I am very pleased to see you are going to publish a Quarterly. I hope the stories in it are as good as the ones in the Monthly.

What is the matter with Edgar Rice Burroughs? He hasn’t written for “our” magazine for several years.

“The Book Reviews,” “The Reader Speaks,” “Science News of the Month,” “The Questionnaire,” type of the stories and name of the book all meet with my approval.

And as for Paul’s pictures. When better pictures are drawn Paul will draw them.

I think the idea of printing the authors’ pictures is a fine idea as it allows us to become better acquainted with them.

Why was there no picture of Mr. Keller at the head of “The Human Termites” in the September issue?

Come on now readers, let’s give Science Wonder Stories a big yell. HIP, HIP, HIP, HURRA YYYYYY.

Forrest Ackerman,

San Francisco, Cal.

(The method of evaluating our magazines strains our mathematical capacities somewhat. We know that it means “good” ; we leave it to one of our mathematical experts to give us the correct answers. Dr. Keller’s picture will appear hereafter.
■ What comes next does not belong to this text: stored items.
theorem State.sheetReady_missing {s : State} {e : Entry} {sh : Sheet}
    (missing : ∃ k ∈ sh.pages, s.pageIs e .complete k = false) : s.sheetReady e sh = false := by
  rw [Bool.eq_false_iff, Ne, State.sheetReady_iff]
  obtain ⟨k, hk, no⟩ := missing
  exact fun all => by simp [all k hk] at no

theorem State.starveOf_missing {s : State} {e : Entry} {j : Job} {n : Nat} {sh : Sheet}
    (hc : j.cursorSheet = some (n, sh)) (missing : ∃ k ∈ sh.pages, s.pageIs e .complete k = false) :
    s.starveOf e j = some (j.starve.getD { elapsed := 0, limit := s.ret.schedule.starve * 1000 }) := by
  rw [State.starveOf_sheet hc, State.sheetReady_missing missing]
  rfl

theorem State.starveOf_end {s : State} {e : Entry} {j : Job} (hc : j.cursorSheet = none) : s.starveOf e j = none := by
  simp [State.starveOf, hc]

theorem State.pageIs_congr {s t : State} (spool : t.spool = s.spool) : t.pageIs = s.pageIs := by
  funext e st k
  simp only [State.pageIs, spool]

theorem State.sheetReady_congr {s t : State} (spool : t.spool = s.spool) (e : Entry) (sh : Sheet) :
    t.sheetReady e sh = s.sheetReady e sh := by
  rw [State.sheetReady, State.pageIs_congr spool, State.sheetReady]

/-- The starve timer of a job depends on the spool and on its setting alone. -/
theorem State.starveOf_congr {s t : State} (spool : t.spool = s.spool)
    (limit : t.ret.schedule.starve = s.ret.schedule.starve) (e : Entry) (j : Job) : t.starveOf e j = s.starveOf e j := by
  unfold State.starveOf
  rw [State.pageIs_congr spool, limit]

theorem State.updateStarve_live {s : State} {e : Entry} {j : Job} (h : s.job e = some j) (waits : Bool) :
    s.updateStarve e waits = s.setJob e (some { j with
      starve := if waits then some (j.starve.getD { elapsed := 0, limit := s.ret.schedule.starve * 1000 }) else none }) := by
  rw [State.updateStarve, State.modJob_live h]
  cases waits <;> cases j.starve <;> rfl

/-! ## Examining -/

section Examine

variable {s : State} {p q : PressNo} {e : Entry} {j : Job} {now : Option Nat}

theorem State.examine_printing (busy : (s.press p).state = .busy now) (bound : s.boundJob p = some e)
    (live : s.job e = some j) (printing : j.state = .printing q) : s.examine p = s.examineJob p e j := by
  simp only [State.examine, busy, bound, live, printing]

theorem State.updateMediaWait_loaded (busy : (s.press p).state = .busy now) {m : Nat} (h : s.loaded p m = true) :
    s.updateMediaWait p (some m) = s.mediaWaitEnded p now := by
  simp only [State.updateMediaWait, busy, h, if_true, State.endMediaWait_busy busy]

/-- With the cursor at END media wait ends and the starve timer stops (R50, R51). -/
theorem State.examineJob_end (busy : (s.press p).state = .busy now) (live : s.job e = some j)
    (hc : j.cursorSheet = none) :
    s.examineJob p e j = (s.mediaWaitEnded p now).setJob e (some { j with starve := none }) := by
  have wait : s.updateMediaWait p none = s.mediaWaitEnded p now := by
    simp only [State.updateMediaWait, busy, State.endMediaWait_busy busy]
  simp only [State.examineJob, hc, wait]
  rw [State.updateStarve_live (by simpa using live)]
  rfl

/-- The press's and the supply's conditions are as they were after media wait and the starve timer. -/
theorem State.pressReady_examined (j : Option Job) : ((s.mediaWaitEnded p now).setJob e j).pressReady p = s.pressReady p := by
  rw [Bool.eq_iff_iff, State.pressReady_iff, State.pressReady_iff]
  cases now <;> simp [State.mediaWaitEnded_none, State.mediaWaitEnded_some, NoStart, State.depth]

theorem State.mediaWaitEnded_spool : (s.mediaWaitEnded p now).spool = s.spool := by
  cases now <;> simp [State.mediaWaitEnded_none, State.mediaWaitEnded_some]

theorem State.mediaWaitEnded_ret : (s.mediaWaitEnded p now).ret = s.ret := by
  cases now <;> simp [State.mediaWaitEnded_none, State.mediaWaitEnded_some]

/-- A sheet whose media class is LOADED: media wait ends, the starve timer runs while a page is missing, and the sheet
starts where all is ready (R46, R50, R51). -/
theorem State.examineJob_loaded (busy : (s.press p).state = .busy now) (live : s.job e = some j) {n : Nat} {sh : Sheet}
    (hc : j.cursorSheet = some (n, sh)) (whole : s.sheetDamaged e sh = false) (loaded : s.loaded p sh.media = true) :
    s.examineJob p e j =
      let t := (s.mediaWaitEnded p now).setJob e (some { j with starve := s.starveOf e j })
      if s.sheetReady e sh && s.pressReady p then t.startSheet p (some (e, n)) sh.media sh.sides else t := by
  have examined : (s.mediaWaitEnded p now).updateStarve e (!s.sheetReady e sh) =
      (s.mediaWaitEnded p now).setJob e (some { j with starve := s.starveOf e j }) := by
    rw [State.updateStarve_live (by simpa using live), State.starveOf_sheet hc, State.mediaWaitEnded_ret]
    cases s.sheetReady e sh <;> rfl
  have after (i : Option Job) : ((s.mediaWaitEnded p now).setJob e i).sheetReady e sh = s.sheetReady e sh :=
    State.sheetReady_congr (s := s) State.mediaWaitEnded_spool e sh
  have trays (i : Option Job) : ((s.mediaWaitEnded p now).setJob e i).loaded p sh.media = true := by
    have same : ((s.mediaWaitEnded p now).setJob e i).pressRec p = s.pressRec p := by
      simp [State.pressRec, State.mediaWaitEnded_ret]
    simpa only [State.loaded, same] using loaded
  simp only [State.examineJob, hc, whole, State.updateMediaWait_loaded busy loaded, examined, after, trays,
    State.pressReady_examined, Bool.false_eq_true, if_false, Bool.and_true]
Due to the special presentation of the first installment no room could be found for his picture. — Editor).” Emphasis added.

Ackerman was born on November 24, 1916.  He would have been 12 in November of 1928, a full year before this issue was published.  He would have been 8 in 1924, and Science Wonder Stories did not begin publication until mid-1929, so it is likely that his letter was actually referencing Amazing Stories…or Forrest was engaging in a little bit of his own “speculation”.

Science Fiction Series from Stellar Publishing Corporation, 1929 – a pamphlet offered through Science Wonder Stories

He also mentions the “Science Fiction Series” (a rare item currently not in the collection), which was also not available during the time frame claimed by Ackerman.

I received my copy of this magazine directly from Forrest’s own hands, while sitting on a bench just outside of Suncon’s Blood Drive.  Immediately before sitting down with Forrest for a lengthy discussion of Fandom, the state of the field and my own enthusiasm for the genre, I had been introduced to Robert and Virginia Heinlein.  It was quite the heady moment for me – meeting its Number One practitioner and then hanging with the genre’s “Number 1 Fan”.

Ackerman was very influential on early Fandom, working on and contributing to Fanzines, helping to get fans to the Worldcon in New York.  So much so that he was voted the first (and only) Hugo Award for Number 1 Fan Personality in 1953.